[What you should do] Up to and including the line with "R591), the timers", restate the records below word for word, beginning with their first line.

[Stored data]
==================================================

-- ==== Sys2Proof/Machine/Environment.lean ====
section
/-! DEFINITION. What the environment does between two instructions (10_state.md R58): pin levels and the request latches (R540, R541,
R591), the timers as clocks pass (R571, R577, R578, R580, R581), time-outs (R573), upsets (R513), and the bus grant (R570 to R572). -/

namespace Sys2Proof.Machine

open Sys2Proof

/-- The request latches when the pins change (R540, R541): a rising input sets an enabled latch, a disabled latch is 0. A latch that
is enabled while its input is active or changes takes the bit `open16` has for it (UD10; log 18). -/
def latchNext (latch oldBus newBus oldEn newEn open16 : BitVec 16) : BitVec 16 :=
  let rising := newBus &&& ~~~oldBus
  ((latch ||| rising) &&& oldEn &&& newEn) ||| (open16 &&& newEn &&& ~~~oldEn &&& (oldBus ||| newBus))

/-- Whether the level `pin` passes the filter within `n` more clocks: after eleven it does, before ten it does not, and one that has stood
for exactly ten takes the bit `ten` (R591, C11; log 42). -/
def LevelFilter.passes (f : LevelFilter) (pin : Bool) (n : Nat) (ten : Bool) : Bool :=
  pin != f.level && (decide (11 ≤ f.held + n) || (decide (f.held + n = 10 ∧ n ≠ 0) && ten))

/-- `n` clocks of the filter. -/
def LevelFilter.run (f : LevelFilter) (pin : Bool) (n : Nat) (ten : Bool) : LevelFilter :=
  if pin = f.level then f else if f.passes pin n ten then ⟨pin, 0⟩ else { f with held := f.held + n }

/-- A change of the pin starts the filter again. -/
def LevelFilter.repin (f : LevelFilter) (old new : Bool) : LevelFilter := if new = old then f else { f with held := 0 }

/-- `n` clocks of the two `reset_bus` filters: a transition that passes sets its status bit and requests a user reset (R590, R591). -/
def State.resetBusTime (s : State) (n : Nat) : State :=
  let pin1 := s.pins.resetBus.getLsbD 1
  let pin0 := s.pins.resetBus.getLsbD 0
  let f := s.resetFilter
  let ten1 := Config.freeBit s.fresh .resetBus1
  let ten0 := Config.freeBit s.fresh .resetBus0
  let moved1 := f.line1.passes pin1 n ten1
  let moved0 := f.line0.passes pin0 n ten0
  { s with
    resetFilter := ⟨f.line1.run pin1 n ten1, f.line0.run pin0 n ten0⟩
    sys := { s.sys with rb1Trans := s.sys.rb1Trans || moved1, rb0Trans := s.sys.rb0Trans || moved0 }
    resetReq := s.resetReq || moved1 || moved0
    fresh := s.fresh + 1 }

/-- Whether new pin levels enable a request latch whose input is active or changes (UD10). -/
def State.enablesActive (s : State) (p : Pins) : Bool :=
  (p.intReqEn &&& ~~~s.pins.intReqEn &&& (s.pins.intReqBus ||| p.intReqBus)) != 0

/-- The request latches take new pin levels; a free value is drawn only when one is needed. -/
def State.latchPins (s : State) (p : Pins) : State :=
  let next := fun open16 =>
    latchNext s.irq.latch s.pins.intReqBus p.intReqBus s.pins.intReqEn p.intReqEn open16
  if s.enablesActive p then
    { s with irq := { s.irq with latch := next (Config.freeWord s.fresh .irqEnabled) }, fresh := s.fresh + 1 }
  else { s with irq := { s.irq with latch := next 0 } }

/-- The pins settle at new levels. -/
def State.setPins (s : State) (p : Pins) : State :=
  if s.isMpu then
    { s.latchPins p with
      rti := s.rti.repin s.pins.refClock p.refClock s.pins.rtiDivisor.toNat p.rtiDivisor.toNat
      resetFilter :=
        ⟨s.resetFilter.line1.repin (s.pins.resetBus.getLsbD 1) (p.resetBus.getLsbD 1),
          s.resetFilter.line0.repin (s.pins.resetBus.getLsbD 0) (p.resetBus.getLsbD 0)⟩
      pins := p }
  else { s with pins := p }

/-- One more time-out in a time-out byte (R565): a flag, or a count that saturates. -/
def countTimeout (mode : TimeoutMode) (v : Byte) : Byte :=
  match mode with
  | .log => 0x01
  | .acc => if v = 0xFF then 0xFF else v + 1

/-- The Watch-Dog period in clocks for a captured limit (R576). -/
def watchDogPeriod (limit : Byte) : Nat := (limit.toNat + 1) * 2 ^ 20

/-- `n` clocks of the Watch-Dog Timer and its arm window (R577, R578). `wdt_timeout` pulses once, when the count reaches the period; the
reset it requests clears the count. -/
def State.watchDogTime (s : State) (n : Nat) : State :=
  let w := s.wdt
  let count := if w.enabled then w.count + n else w.count
  let t := { s with wdt := { w with arm := w.arm - n, count := count } }
  if w.enabled ∧ w.count < watchDogPeriod w.limit ∧ watchDogPeriod w.limit ≤ count then
    { t with sys := { t.sys with rstWdt := true }, resetReq := true }.emit .wdtTimeout
  else t

/-- `k` pulses of `rti_pulse`; where the board connects it to `nmi_req` each is a Non-Maskable Interrupt request (R580, R45). -/
def State.rtiPulses (s : State) (k : Nat) : State :=
  { s with
    trace := List.replicate k .rtiPulse ++ s.trace
    nmiPending := s.nmiPending || (s.pins.rtiNmi && k != 0) }

/-- `n` clocks of the RTI generator without an edge of `ref_clock`. -/
def State.rtiRun (s : State) (n : Nat) : State :=
  let r := s.rti.run s.pins.rtiDefault s.pins.rtiDivisor.toNat n
  { s with rti := r.2 }.rtiPulses r.1

/-- A level of `ref_clock` has passed the filter: if it is high, a rising edge is recognised, which is itself a pulse, and so
the reload of the resting counter, where edges are passed through (R580, R581). -/
def State.refClockFiltered (s : State) : State :=
  let t := { s with rti := { s.rti with filtered := s.pins.refClock, held := 0 } }
  if s.pins.refClock then
    let d := s.pins.rtiDivisor.toNat
    let g := t.rti.edge d s.fresh
    if g.passes d then
      { t with rti := { g with count := rtiPeriod s.pins.rtiDefault }, fresh := s.fresh + 1 }.rtiPulses 1
    else { t with rti := g, fresh := s.fresh + 1 }
  else t

/-- `n` clocks of the RTI generator and of its filter (R580, R581). -/
def State.rtiTime (s : State) (n : Nat) : State :=
  if s.pins.refClock = s.rti.filtered then s.rtiRun n
  else if s.rti.held + n < filterClocks then
    { s with rti := { s.rti with held := s.rti.held + n } }.rtiRun n
  else
    let k := filterClocks - s.rti.held
    ((s.rtiRun k).refClockFiltered).rtiRun (n - k)

/-- Of `n` clocks with `dma_ack` active, those the limiter leaves before it ends the grant (R571). -/
def State.grantClocks (s : State) (n : Nat) : Nat :=
  if s.isMpu ∧ s.pins.drqActLim ≠ 0 then min n (16 * s.pins.drqActLim.toNat - s.dma.active) else n

/-- The limiter ends a grant that has lasted as long as it may, and the core has the bus back for its next boundary, so that it gets on
even without an idle minimum (R571, R616; log 39). -/
def State.limitGrant (s : State) : State :=
  if s.pins.drqActLim ≠ 0 ∧ 16 * s.pins.drqActLim.toNat ≤ s.dma.active then
    { s with
      dma := { dus := 0, active := 0, idle := 16 * s.pins.drqIdlLim.toNat, coreTurn := true }
      sys := { s.sys with drqTo := countTimeout s.params.dreqMode s.sys.drqTo } }.emit .drqTimeout
  else s

/-- `n` clocks of the DMA limiter (R571). A DUS bit means that `dma_ack` is active: its clocks count towards the active limit, and
at the limit the grant ends. Clocks without a grant count towards the idle minimum, those left after the limit among them. -/
def State.limiterTime (s : State) (n : Nat) : State :=
  if s.dma.dus = 0 then { s with dma := { s.dma with idle := s.dma.idle - n } }
  else
    let k := s.grantClocks n
    let t := { s with dma := { s.dma with active := s.dma.active + k } }.limitGrant
    { t with dma := { t.dma with idle := t.dma.idle - (n - k) } }

/-- `n` clocks pass (log 22): the Watch-Dog, its arm window, the RTI generator, the DMA limiter and the filters of `reset_bus`. -/
def State.passTime (s : State) (n : Nat) : State :=
  if s.isMpu then (((s.watchDogTime n).rtiTime n).limiterTime n).resetBusTime n else s

/-- The Wait limit of a transaction type; 0 disables it (R573). -/
def Pins.waitLimit (p : Pins) : WaitKind → BitVec 5
  | .iack => p.iackWaitLim
  | .io => p.ioWaitLim
  | .mem => p.memWaitLim

/-- Whether a Wait request is honoured: not while `halt_tran`, `sleep_tran` or `dma_ack` is active (R573, R422 (d), R425). -/
def State.waitHonoured (s : State) : Bool := s.runState == .run && s.dma.dus == 0

/-- A Wait request reaches its limit (R573); not possible without a limit, where none is honoured, nor in the CPU variant. -/
def State.waitExpires (s : State) (k : WaitKind) : State :=
  if s.isMpu ∧ s.pins.waitLimit k ≠ 0 ∧ s.waitHonoured then
    { s with sys := { s.sys with waitTo := countTimeout s.params.waitMode s.sys.waitTo } }.emit .waitTimeout
  else s

/-- `fault_detect` (R513). MPU: the status, free registers, a reset request. CPU: the pin alone, and the main state machine is in an
illegal state until the board resets it (log 17). -/
def State.faultUpset (s : State) (la : Word) : State :=
  let t := s.freeRegisters.emit .faultDetect
  if s.isMpu then
    { t with
      sys := { t.sys with rstFault := true, faultLa := la, faultPa := physPage (s.translate la) }
      resetReq := true }
  else { t with upset := true }

/-- The master reset (R601); the user reset that comes with it is requested. -/
def State.masterReset (s : State) : State :=
  let t := s.freeRegisters
  let t :=
    if t.isMpu then
      { t.powerOnStatus with
        rti := RtiGen.start (rtiPeriod t.pins.rtiDefault)
        resetFilter := ResetFilter.settled t.pins.resetBus }
    else t
  { t with resetReq := true }

/-- One event (R58). -/
def State.absorb (s : State) (e : EnvEvent) : State :=
  match e with
  | .pins p => s.setPins p
  | .nmi => { s with nmiPending := true }
  | .clocks n => s.passTime n
  | .resetb => if s.isMpu then s else { s with resetReq := true }
  | .clearb => s.masterReset
  | .faultDetect la => s.faultUpset la
  | .waitTimeout k => s.waitExpires k

/-- The events of a tick, in order. -/
def State.absorbAll (s : State) (es : List EnvEvent) : State := es.foldl State.absorb s

/-- The address a bus master drives; the CPU variant has 16 address lines (log 34). -/
def State.busAddress (s : State) (pa : Phys) : Nat :=
  if s.isMpu then pa.toNat else pa.toNat % 65536

/-- What a bus master writes (R570, D40): physical addresses, no protection. -/
def State.busWrites (s : State) (ws : List (Phys × Byte)) : State :=
  { s with mem := ws.foldl (fun m w => m.store (s.busAddress w.1) w.2) s.mem }

/-- The end of a grant, or of the core's own turn: no DUS bit, and the idle minimum begins (R571, R572). -/
def State.endGrant (s : State) : State :=
  if s.isMpu ∧ s.dma.dus ≠ 0 then
    { s with dma := { dus := 0, active := 0, idle := 16 * s.pins.drqIdlLim.toNat, coreTurn := false } }
  else { s with dma := { s.dma with coreTurn := false } }

/-- A bus grant to master `m`: the whole step (R570, R572, R18 item 3). No core register changes; time passes for the timers (R616). The
MPU sets the DUS bit of that master alone and acknowledges it on `dma_ack_bus`. -/
def State.dmaStep (s : State) (m : Fin 8) (g : DmaRequest) : State :=
  let n := s.grantClocks g.clocks
  let t := (s.busWrites g.writes[m]).emit .dmaAck
  if s.isMpu then
    ({ t with dma := { t.dma with dus := BitVec.twoPow 8 m.val } }.emit (.dmaAckBus (BitVec.twoPow 8 m.val))).passTime n
  else t

/-- The eight DMA requests, the one of highest priority first (R572; log 25). -/
def dmaPriority (o : PriorityOrder) : List (Fin 8) :=
  match o with
  | .lowIndexHigh => [0, 1, 2, 3, 4, 5, 6, 7]
  | .highIndexHigh => [7, 6, 5, 4, 3, 2, 1, 0]

/-- The master the controller acknowledges: the request of highest priority, whoever had the bus before. A DUS bit therefore holds back
the lower requests while its own lasts, and a higher one pre-empts it (R572). The CPU variant has one request (R570). -/
def State.busMaster (s : State) (g : DmaRequest) : Option (Fin 8) :=
  if s.isMpu then (dmaPriority s.params.dmaPriorityOrder).find? (fun k => g.requests.getLsbD k.val)
  else if g.requests.getLsbD 0 then some 0 else none

/-- The request the core grants at this boundary, and its master: none during the idle minimum, nor in the core's own turn (R571). -/
def State.granted (s : State) (d : Option DmaRequest) : Option (Fin 8 × DmaRequest) :=
  if s.isMpu ∧ (s.dma.idle ≠ 0 ∨ s.dma.coreTurn) then none
  else
    match d with
    | none => none
    | some g => (s.busMaster g).map (fun m => (m, g))

end Sys2Proof.Machine
end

==================================================

[Output below]
-- ==== Sys2Proof/Machine/Environment.lean ====
section
/-! DEFINITION. What the environment does between two instructions (10_state.md R58): pin levels and the request latches (R540, R541,
R591), the timers as clocks pass (R571, R577, R578, R580, R581), time-outs (R573), upsets (R513), and the bus grant (R570 to R572). -/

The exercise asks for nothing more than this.